A policeman wields a baton on another farmer at Narela in New Delhi on Friday. (PTI)

Farmers wait at the Singhu border.

Farmers wait at the Singhu border. Picture by Prem Singh

The AAP said the farmers, mainly from Punjab, had reached Delhi after “much struggle”, facing tear-gas shells, water cannons and lathicharge by the police at various border points along their way to the national capital.

Following the remarks, Delhi home minister Satyendar Jain replied to the police through the state’s principal secretary (home) Bhupinder Singh Bhalla.

Jain’s letter to Delhi police said: “The demands of the farmers are well justified and the central government should immediately accede to their genuine demands. Throwing them into jails is no solution to the issue. The farmers’ protest was peaceful and non-violent. It is the constitutional right of every law-abiding Indian citizen of the country.

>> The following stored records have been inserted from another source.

/-- `RAWBYTE` (42_sextet_unpacker.md R165) keeps the bounds of the decode registers. -/
theorem rawbyte_stackOk {K : State → Prop} (hK : DecodeClosed K) (s : State) (h : restK K s) :
    (rawbyte s).meets (fun _ t => restK K t) (raisedFrom [.badChar, .streamEnd] (boundK K)) := by
  obtain ⟨h, hg⟩ := h
  have take : ∀ u : State, restK K u → ¬ u.ring.cnt ≤ u.ring.rd → ∀ Q : State → Prop,
      (takeRing u).meets (fun _ t => restK K t) Q := by
    intro u hu hne Q
    refine ⟨⟨⟨⟨?_, hu.1.1.1.2⟩, hu.1.1.2⟩, hK.free u _ hu.1.2 rfl⟩, hu.2⟩
    have h1 := hu.1.1.1.1
    rw [BitVec.le_def] at hne h1 ⊢
    simp only [BitVec.toNat_add]
    have := u.ring.cnt.isLt
    have : ((1 : BitVec 2)).toNat = 1 := rfl
    omega
  unfold rawbyte
  split
  · split
    · exact ⟨_, _, _, _, rfl, h, by simp⟩
    · rename_i hlend
      have he := h.1.1.2.2.2.1
      rw [if_neg hlend] at he
      refine Res.meets_bind (P' := fun _ t => restK K t ∧ t.ring.rd = 0)
        (Res.meets_mono (fillring_frame hK s h.1.2 h.2) ?_ ?_) ?_
      · rintro a t ⟨⟨hw, hk⟩, l, n, ht, hl, hrd, hcnt⟩
        refine ⟨⟨⟨⟨⟨?_, ?_, ?_, ?_, hw.2.1, hw.2.2⟩, hw⟩, hk⟩, ?_⟩, hrd⟩
        · rw [hrd, BitVec.le_def]
          exact Nat.zero_le _
        · rw [ht]; exact h.1.1.2.1
        · rw [ht]; exact h.1.1.2.2.1
        · rw [ht]
          simp only
          rw [he]
        · rw [ht]
      · rintro t ⟨c, e, f, u, ht, ⟨⟨hw, hk⟩, hu⟩, hc⟩
        refine ⟨c, e, f, u, ht, ⟨⟨⟨?_, ?_, ?_, ?_, hw.2.1, hw.2.2⟩, hw⟩, hk⟩, by simp at hc ⊢; exact .inl hc⟩
        all_goals rw [hu]
        · exact h.1.1.1
        · exact h.1.1.2.1
        · exact h.1.1.2.2.1
        · exact h.1.1.2.2.2.1
      · rintro a t ⟨hs, hrd⟩
        split
        · exact ⟨_, _, _, _, rfl, hs.1, by simp⟩
        · rename_i hne
          refine take t hs ?_ _
          rw [hrd, BitVec.le_def]
          intro hle
          refine hne (BitVec.eq_of_toNat_eq ?_)
          have : ((0 : BitVec 2)).toNat = 0 := rfl
          omega
  · rename_i hne
    exact take s ⟨h, hg⟩ hne _

/-- The bounds of the decode registers are kept from `RAWBYTE` up (10_state.md R27, 43_run_length.md R176), beside anything
the stack keeps. -/
theorem stackOk_closed {K : State → Prop} (hK : StackClosed K) : RawClosed (restK K) (boundK K) where
  raw := rawbyte_stackOk hK.toDecodeClosed
  le _ h := h.1
  char s _ h := ⟨⟨h.1.1, hK.upper s _ h.1.2 rfl⟩, h.2⟩
  count s _ h h1 h2 := ⟨⟨⟨⟨h.1.1.1.1, h1, h2, h.1.1.1.2.2.2⟩, h.1.1.2⟩, hK.upper s _ h.1.2 rfl⟩, h.2⟩
  copy s h hp := by
    refine ⟨⟨⟨⟨h.1.1.1.1, ?_, ?_, h.1.1.1.2.2.2⟩, h.1.1.2⟩, hK.upper s _ h.1.2 rfl⟩, h.2⟩
    all_goals
      simp only [copiesPending, decide_eq_true_eq] at hp
      have h1 := h.1.1.1.2.2.1
      have e : (s.rptCnt - 1).toInt = s.rptCnt.toInt - 1 := by
        rw [BitVec.toInt_sub]
        have : ((1 : BitVec 16)).toInt = 1 := rfl
        rw [this, Int.bmod_eq_of_le (by omega) (by omega)]
      simp only
      rw [e]
      omega
  crc s _ h := ⟨⟨h.1.1, hK.upper s _ h.1.2 rfl⟩, h.2⟩
  taken s b r h hd := ⟨⟨h.1.1, hK.taken s b r h.1.2 hd⟩, h.2⟩

end Sys2Proof.Machine
end

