-- ==== Sys2Proof/Tests/Slice0.lean ====
section
/-! SUPPORT. Tests on fixed values: ill-formed terms, words written out from the encodings of 30_encoding.md, the vectors of
95_test_vectors.md, and for every statement with hypotheses a state and operands that meet them. -/

namespace Sys2Proof.Tests

set_option Elab.async false

open Sys2Proof Sys2Proof.Machine

/-! Well-formedness: one ill-formed term for each check. -/

theorem test_ill_reserved_named_code : wellFormed (.reservedCommand 0x10) = false := by decide

theorem test_ill_invalid_sextet : wellFormed (.chInvalid 0x21) = false := by decide

theorem test_ill_start_before_no_alphabet : wellFormed (.locateStart 0x37) = false := by decide

theorem test_ill_literal_marker : wellFormed (.rleLiteral 0x90) = false := by decide

theorem test_ill_run_of_one : wellFormed (.rleRun 1) = false := by decide

/-- A name of one byte. -/
def header1 : BhxHeaderRec :=
  { len := 1, name := [0x6E], tm := 0, typ := 0x54595045, creator := 0x43524541, flags := 0x1234, dlen := 0, rlen := 0,
    hcrc := 0 }

theorem test_ill_header_name : wellFormed (.recBhxhdr { header1 with len := 2 }) = false := by decide

theorem test_ill_fork_body : wellFormed (.recBhxfork { body := List.replicate (2 ^ 31) 0, crc := 0 }) = false := by
  simp only [wellFormed, List.length_replicate]
  decide

/-- Vector A1 of 95_test_vectors.md section 2.8, cut into its fields. -/
def archive1 : SitHeaderRec :=
  { magic1 := 0x53495421, count := 1, len := 134, magic2 := 0x724C6175, ver := 1, unused := [0, 0, 0, 0, 0, 0, 0] }

theorem test_ill_archive_unused : wellFormed (.recSithdr22 { archive1 with unused := [] }) = false := by decide

/-- An entry record, every field another value. -/
def entry1 : SitEntryRec :=
  { rmeth := 13, dmeth := 14, namelen := 2, name := 0x52 :: 0x87 :: List.replicate 61 0, typ := 0x4150504C,
    creator := 0x522A6368, flags := 0x2100, cdate := 0xB1234567, mdate := 0xB89ABCDE, rlen := 300, dlen := 700, crlen := 5,
    cdlen := 8, rcrc := 0x1111, dcrc := 0x2222, unused := [1, 2, 3, 4, 5, 6], hcrc := 0x3333 }

theorem test_ill_entry_name : wellFormed (.recSitent112 { entry1 with name := [] }) = false := by decide

theorem test_ill_entry_unused : wellFormed (.recSitent112 { entry1 with unused := [] }) = false := by decide

theorem test_ill_other_magic : wellFormed (.magic1Other 0x53546934) = false := by decide

theorem test_ill_other_method : [0x10, 0x20, 0x21].map (fun m => wellFormed (.methOther m)) = [false, false, false] := by
  decide

/-! Decoding: the words are written out from R102, R105, R106, R108, R109, R111, R112, R117 to R122. -/

theorem test_decode_commands :
    [0x01, 0x02, 0x03, 0x10, 0x11, 0x12, 0x20, 0x21, 0x28, 0x29, 0x2A, 0x2B, 0x2C, 0x2D, 0x2E, 0x30].map decodeCommand
      = [.openBhx, .openSit, .close, .bhxHdr, .bhxData, .bhxRsrc, .sitHdr, .sitNext, .sitIsenc, .sitIsfst, .sitIsfend,
          .sitIsapp, .sitCsize, .sitUsize, .sitMtime, .xlit] := by decide

/-- R103: both ends of every reserved range. -/
theorem test_decode_reserved :
    [0x00, 0x04, 0x0F, 0x13, 0x1F, 0x22, 0x27, 0x2F, 0x31, 0xFF].map decodeCommand
      = [.reservedCommand 0x00, .reservedCommand 0x04, .reservedCommand 0x0F, .reservedCommand 0x13, .reservedCommand 0x1F,
          .reservedCommand 0x22, .reservedCommand 0x27, .reservedCommand 0x2F, .reservedCommand 0x31,
          .reservedCommand 0xFF] := by decide
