-- ==== Sys2Proof/Machine/Operands.lean ====
section
/-! DEFINITION. Every operand form: the widths and layouts of fields on the wire (R191), the codes of section 11.4, the
ranges of every configuration, the field frames, and how a request is taken or refused (R185). -/

namespace Sys2Proof.Machine

/-! ### Fields on the wire (R191: least significant byte first, two's complement) -/

/-- The n low bytes of a number, least significant first. -/
def bytesLE : Nat → Nat → List Byte
  | 0, _ => []
  | n + 1, v => BitVec.ofNat 8 v :: bytesLE n (v / 256)

/-- A field's width in bytes. -/
def WireField.size : WireField → Nat
  | .u8 _ => 1 | .u16 _ => 2 | .u24 _ => 3 | .u32 _ => 4 | .i16 _ => 2 | .i32 _ => 4

/-- An unsigned number at a width; what is sent for a larger one is not stated (assumption log 20). -/
def fitUnsigned (width n : Nat) : List Byte :=
  bytesLE width (if n < 256 ^ width then n else Config.fieldPastWidth width n)

/-- A signed number at a width, in two's complement. -/
def fitSigned (width : Nat) (z : Int) : List Byte :=
  bytesLE width (if -(256 ^ width : Int) ≤ 2 * z ∧ 2 * z < 256 ^ width then (z % 256 ^ width).toNat
    else Config.fieldPastWidth width z)

/-- A field's bytes. -/
def WireField.bytes : WireField → List Byte
  | .u8 n => fitUnsigned 1 n
  | .u16 n => fitUnsigned 2 n
  | .u24 n => fitUnsigned 3 n
  | .u32 n => fitUnsigned 4 n
  | .i16 z => fitSigned 2 z
  | .i32 z => fitSigned 4 z

/-- The bytes of a body. -/
def bodyBytes (fs : List WireField) : List Byte := fs.flatMap WireField.bytes

/-- The width of a body. -/
def bodySize (fs : List WireField) : Nat := (fs.map WireField.size).sum

/-- Optional unsigned fields, all ones when absent. -/
def optU8 (o : Option Nat) : WireField := .u8 (o.getD 0xFF)
def optU16 (o : Option Nat) : WireField := .u16 (o.getD 0xFFFF)
def optU32 (o : Option Nat) : WireField := .u32 (o.getD 0xFFFFFFFF)
/-- Optional signed four-byte field, the most negative value when absent. -/
def optI32 (o : Option Int) : WireField := .i32 (o.getD (-2147483648))
def flag (b : Bool) : WireField := .u8 (if b then 1 else 0)
def optFin {n : Nat} (o : Option (Fin n)) : WireField := optU8 (o.map (·.val))
/-- A field that is absent, at the width of the field that would stand there. -/
def WireField.absent : WireField → WireField
  | .u8 _ => .u8 0xFF | .u16 _ => .u16 0xFFFF | .u24 _ => .u24 0xFFFFFF | .u32 _ => .u32 0xFFFFFFFF
  | .i16 _ => .i16 (-32768) | .i32 _ => .i32 (-2147483648)
/-- A list of varying length: a count byte followed by its items. -/
def wireList (xs : List (List WireField)) : List WireField := .u8 xs.length :: xs.flatten

/-! ### Checks on frames -/

/-- One byte into the host link CRC-16: polynomial 0x1021, no reflection. -/
def crc16Byte (crc : BitVec 16) (b : Byte) : BitVec 16 :=
  (List.range 8).foldl (fun c _ => if c.msb then (c <<< 1) ^^^ 0x1021#16 else c <<< 1)
    (crc ^^^ (b.setWidth 16 <<< 8))

/-- The host link CRC-16 over length, kind and body bytes, initial value 0xFFFF. -/
def crc16 (bs : List Byte) : BitVec 16 := bs.foldl crc16Byte 0xFFFF#16

/-- One byte into the field link CRC-8: polynomial 0x07. -/
def crc8Byte (crc : Byte) (b : Byte) : Byte :=
  (List.range 8).foldl (fun c _ => if c.msb then (c <<< 1) ^^^ 0x07#8 else c <<< 1) (crc ^^^ b)

/-- The field link CRC-8 over every byte after the sync, initial value 0x00. -/
def crc8 (bs : List Byte) : Byte := bs.foldl crc8Byte 0#8

/-- A host link frame (section 11.2): start byte, length, kind, body, CRC-16 low byte first. -/
def hostFrame (kind : Nat) (body : List Byte) : List Byte :=
  let covered := BitVec.ofNat 8 (1 + body.length) :: BitVec.ofNat 8 kind :: body
  0x7E#8 :: covered ++ bytesLE 2 (crc16 covered).toNat

/-- A reply as it leaves the part. -/
def Reply.wire (r : Reply) : List Byte := hostFrame r.kind (bodyBytes r.body)

/-- Is it a length byte that discards its frame (R184)? -/
def badLength (len : Nat) : Bool := len == 0 || decide (250 < len)

/-- The bytes from the first start byte on: the receiver ignores what comes before it (R184). -/
def fromStart (bs : List Byte) : List Byte := bs.dropWhile (· != 0x7E#8)

/-- Do these bytes begin with a frame that the receiver discards for its length byte or its CRC-16 (R184)? -/
def discardable (bs : List Byte) : Bool :=
  match fromStart bs with
  | _ :: len :: rest =>
    badLength len.toNat ||
      (decide (len.toNat + 2 ≤ rest.length) &&
        (rest.drop len.toNat).take 2 != bytesLE 2 (crc16 (len :: rest.take len.toNat)).toNat)
  | _ => false

end Sys2Proof.Machine

namespace Sys2Proof
open Machine

/-- The return frame's bytes after the sync, less the frame check (section 11.6). -/
def ReturnFrame.covered (f : ReturnFrame) : List Byte :=
  f.hubId :: bytesLE 3 f.mask.toNat ++ f.samples.toList.flatMap (fun r => bytesLE 2 r.toNat) ++
    [f.requestCode, f.objectIndex, f.echo, f.status] ++ bytesLE 2 f.value.toNat

/-- Does the frame check pass? -/
def ReturnFrame.checkPasses (f : ReturnFrame) : Bool := f.crc == crc8 f.covered

end Sys2Proof

namespace Sys2Proof.Machine
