/-- UNLOCK (R80). -/
def blowerUnlock (s : State) (b : BlowerId) : Verdict :=
  if (s.blower b).state = .lockedOut then tookBlower b ((s.enterOff b).suppressBlower b false) else .refuse .state

/-- BLOWER_COMMAND with one of its command codes (R80): an unknown code is refused RANGE. -/
def blowerCommand (code : Nat) (s : State) (b : BlowerId) : Verdict :=
  if 4 < code then .refuse .range
  else if (s.blower b).state = .unconfigured then .refuse .unconfigured
  else match code with
    | 0 => blowerStart s b
    | 1 => blowerStop s b
    | 2 => blowerReset s b
    | 3 => blowerLockout s b
    | _ => blowerUnlock s b

/-- A BLOWER_COMMAND request with this command code. -/
def blowerRequest (code len blower : Nat) : Request :=
  request 0x29 len [.u8 blower, .u8 code] (fun s => forObject 6 blower (blowerCommand code s))

/-- DUTY_SET (R84). -/
def dutySetRequest (len : Nat) (duty : List Nat) : Request :=
  requestIf 0x2A len (dutyWire duty) (lengthFor len (dutyWire duty) && decide (duty.length ≤ 6)) (fun s =>
    let ids := duty.filterMap (asId 6)
    if ids.length = duty.length ∧ distinct duty ∧ ids.all (fun b => (s.blower b).state != .unconfigured) then
      .take { s with duty := ids } (dutyWire duty)
    else .refuse .range)

/-- A blower's position in a list, if it is there, counted from 0 (assumption log 32). -/
def positionIn (xs : List BlowerId) (b : BlowerId) : Option Nat := xs.findIdx? (· = b)

/-- BLOWER_READ part DYNAMIC, in the order of R93. The step time, up to 180000 frames, takes four bytes (R191). The guard's
time remaining in IDLE, where no time runs, is sent as a stopped timer (assumption log 32). -/
def blowerDynamic (s : State) (b : BlowerId) : List WireField :=
  let r := s.blower b
  let seqWire (q : SeqFields) : List WireField := q.wire
  let start := match r.state with
    | .starting _ origin copy => .u8 origin.code :: seqWire copy
    | _ => optU8 none :: (seqWire ⟨0, 0, 0, 0, 0, 0, 0, 0, 0, 0, 0, 0⟩).map WireField.absent
  let result := match r.result with
    | some x => [.u8 x.attempts, .u8 x.cause.code, .u16 x.waited, .u8 x.outcome.code]
    | none => [optU8 none, optU8 none, optU16 none, optU8 none]
  [.u8 r.state.code, .u8 r.state.stepCode] ++ start ++
  [optU32 r.stepTimer, .u8 r.power.code, .u8 r.foundRunning, .u8 r.surge.phase.code, .u8 r.surge.lowFlow,
   optU16 (if r.surge.phase = .idle then none else some r.surge.remaining), flag r.blind,
   optU8 (positionIn s.duty b), optU8 (positionIn s.online b)] ++ result

/-- BLOWER_READ (R93). -/
def blowerReadRequest (len blower part : Nat) : Request :=
  request 0x2C len [.u8 blower, .u8 part] (fun s => forObject 6 blower fun b =>
    if part = 2 then .take s (blowerDynamic s b)
    else if part = 0 then
      match (s.blower b).config with
      | some c => .take s c.wire
      | none => .refuse .unconfigured
    else .refuse .range)

/-! ### The events -/

/-- STAGE_IN_WANTED: the shortfall timer reaches 0; the signal is sent and the timer restarted (R62, R85). -/
def State.shortfallEnds (s : State) : State :=
  State.stageIn { s with air := { s.air with shortfall := some s.air.params.stageInDelay } }

/-- STAGE_OUT_WANTED: the surplus timer reaches 0; the signal is sent and the timer restarted (R63, R86). -/
def State.surplusEnds (s : State) : State :=
  State.offerLast { s with air := { s.air with surplus := some s.air.params.stageOutDelay } }

/-- STAGE_IN_WANTED (R62): the shortfall timer runs and reaches 0. -/
def execStageInWanted (s : State) : Host.Outcome State Fault Refusal :=
  event (fun s => if s.air.shortfall.isSome then s.shortfallEnds else s) s

/-- STAGE_OUT_WANTED (R63): the surplus timer runs and reaches 0. -/
def execStageOutWanted (s : State) : Host.Outcome State Fault Refusal :=
  event (fun s => if s.air.surplus.isSome then s.surplusEnds else s) s

/-- An event at a configured blower. -/
def blowerEvent (b : BlowerId) (f : BlowerFields → State → State) (s : State) : Host.Outcome State Fault Refusal :=
  event (fun s => match (s.blower b).config with
    | some c => f c s
    | none => s) s

/-- BLOWOFF_TIME_END in BLOWOFF_OPEN or LOADING (R73, R74). -/
def execBlowoffTimeEnd (b : BlowerId) (s : State) : Host.Outcome State Fault Refusal :=
  blowerEvent b (fun c s => s.endBlowoffTime b c) s

/-- RUN_CONFIRM_TIMEOUT in MOTOR_START (R73). -/
def execRunConfirmTimeout (b : BlowerId) (s : State) : Host.Outcome State Fault Refusal :=
  blowerEvent b (fun _ s => match (s.blower b).state with
    | .starting .motorStart _ _ => s.failAttempt b .noRunFeedback
    | _ => s) s

/-- RAMP_TIMEOUT in RAMP (R74). -/
def execRampTimeout (b : BlowerId) (s : State) : Host.Outcome State Fault Refusal :=
  blowerEvent b (fun _ s => match (s.blower b).state with
    | .starting .ramp _ _ => s.failAttempt b .rampTimeout
    | _ => s) s

/-- RETRY_DELAY_END: the retry delay has run and the motor is seen stopped (R75). -/
def execRetryDelayEnd (b : BlowerId) (s : State) : Host.Outcome State Fault Refusal :=
  blowerEvent b (fun _ s => match (s.blower b).state with
    | .starting .retryWait origin copy => s.enterWaitPower b origin copy
    | _ => s) s

/-- START_DEFERRED: seconds waited in WAIT_POWER exceed the copy's deferral limit (R72). -/
def execStartDeferred (b : BlowerId) (s : State) : Host.Outcome State Fault Refusal :=
  blowerEvent b (fun _ s => match (s.blower b).state with
    | .starting .waitPower _ copy =>
      (s.setBlower b ((s.blower b).mapResult
        (fun x => { x with waited := max x.waited (copy.deferralLimit + 1) }))).testDeferral b
    | _ => s) s

/-- UNLOADING_TIME_END: the blow-off time ends in UNLOADING (R79). -/
def execUnloadingTimeEnd (b : BlowerId) (s : State) : Host.Outcome State Fault Refusal :=
  blowerEvent b (fun _ s => if (s.blower b).state = .stopping .unloading then s.enterRunDown b else s) s

/-- STOP_CONFIRM_TIMEOUT in RUN_DOWN (R79). -/
def execStopConfirmTimeout (b : BlowerId) (s : State) : Host.Outcome State Fault Refusal :=
  blowerEvent b (fun _ s => if (s.blower b).state = .stopping .runDown then s.failStop b else s) s

/-- BLOWER_FOUND_RUNNING: the found-running count of a blower in OFF reaches 5 (R82). -/
def execBlowerFoundRunning (b : BlowerId) (s : State) : Host.Outcome State Fault Refusal :=
  blowerEvent b (fun _ s => if (s.blower b).state = .off then s.adoptBlower b else s) s

/-- SURGE_DETECTED: the low-flow count of an ONLINE blower reaches the surge count (R87). -/
def execSurgeDetected (b : BlowerId) (s : State) : Host.Outcome State Fault Refusal :=
  blowerEvent b (fun _ s =>
    if (s.blower b).state = .online ∧ (s.blower b).surge.phase ≠ .holding then s.surge b else s) s

/-- SURGE_HOLD_END (R87). -/
def execSurgeHoldEnd (b : BlowerId) (s : State) : Host.Outcome State Fault Refusal :=
  blowerEvent b (fun _ s =>
    if (s.blower b).state = .online ∧ (s.blower b).surge.phase = .holding then s.endSurgeHold b else s) s

/-- SURGE_WATCH_END (R87). -/
def execSurgeWatchEnd (b : BlowerId) (s : State) : Host.Outcome State Fault Refusal :=
  blowerEvent b (fun _ s =>
    if (s.blower b).state = .online ∧ (s.blower b).surge.phase = .watching then s.endSurgeWatch b else s) s

/-- The shed timer reaches 0 (R104): a forced stop while Σ committed exceeds the ceiling, else the timer stops. -/
def State.shedExpires (s : State) : State :=
  if s.budget.over then
    (s.setBudget { s.budget with shedTimer := some s.budget.shedDelay }).forcedStop
  else s.setBudget { s.budget with shedTimer := none }

/-- SHED_TIMER_EXPIRY (R104): the timer runs only in SHEDDING with the mode HARD. -/
def execShedTimerExpiry (s : State) : Host.Outcome State Fault Refusal :=
  event (fun s => if s.budget.shedTimer.isSome then s.shedExpires else s) s

end Sys2Proof.Machine
end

The farmers who were leading a peaceful protest should not be locked in prisons, therefore, I have rejected the proposal of the Delhi police immediately.”

Although AAP is known for militant activism like the Arvind Kejriwal-led sit-ins outside Parliament in 2014 and inside the lieutenant governor’s residence Raj Niwas in 2018, the party had distanced itself from the protests against the Centre’s new citizenship regime from December to March.

A police barricade at the Singhu border.

A police barricade at the Singhu border. Picture by Prem Singh

The Delhi government has also sanctioned the prosecution of several students, suspended AAP municipal councillor Tahir Hussain and former Congress councillor Ishrat Jahan on terrorism charges for organising the protests that the police have linked to the communal riots in February in which 53 people were killed.

Later on Friday, eight AAP MLAs from Punjab, as well as Jarnail Singh — who is also the party’s state in-charge, courted arrest while trying to protest outside the Prime Minister’s residence on Lok Kalyan Marg.

Jarnail Singh said: “Till these three dark laws are not rolled back, the farmers will continue their protest, and the AAP stands in support with them.”

MLA Chadha said: “The right to protest is the hallmark of a free and democratic society, and the Arvind Kejriwal government will take every possible step to uphold this right.”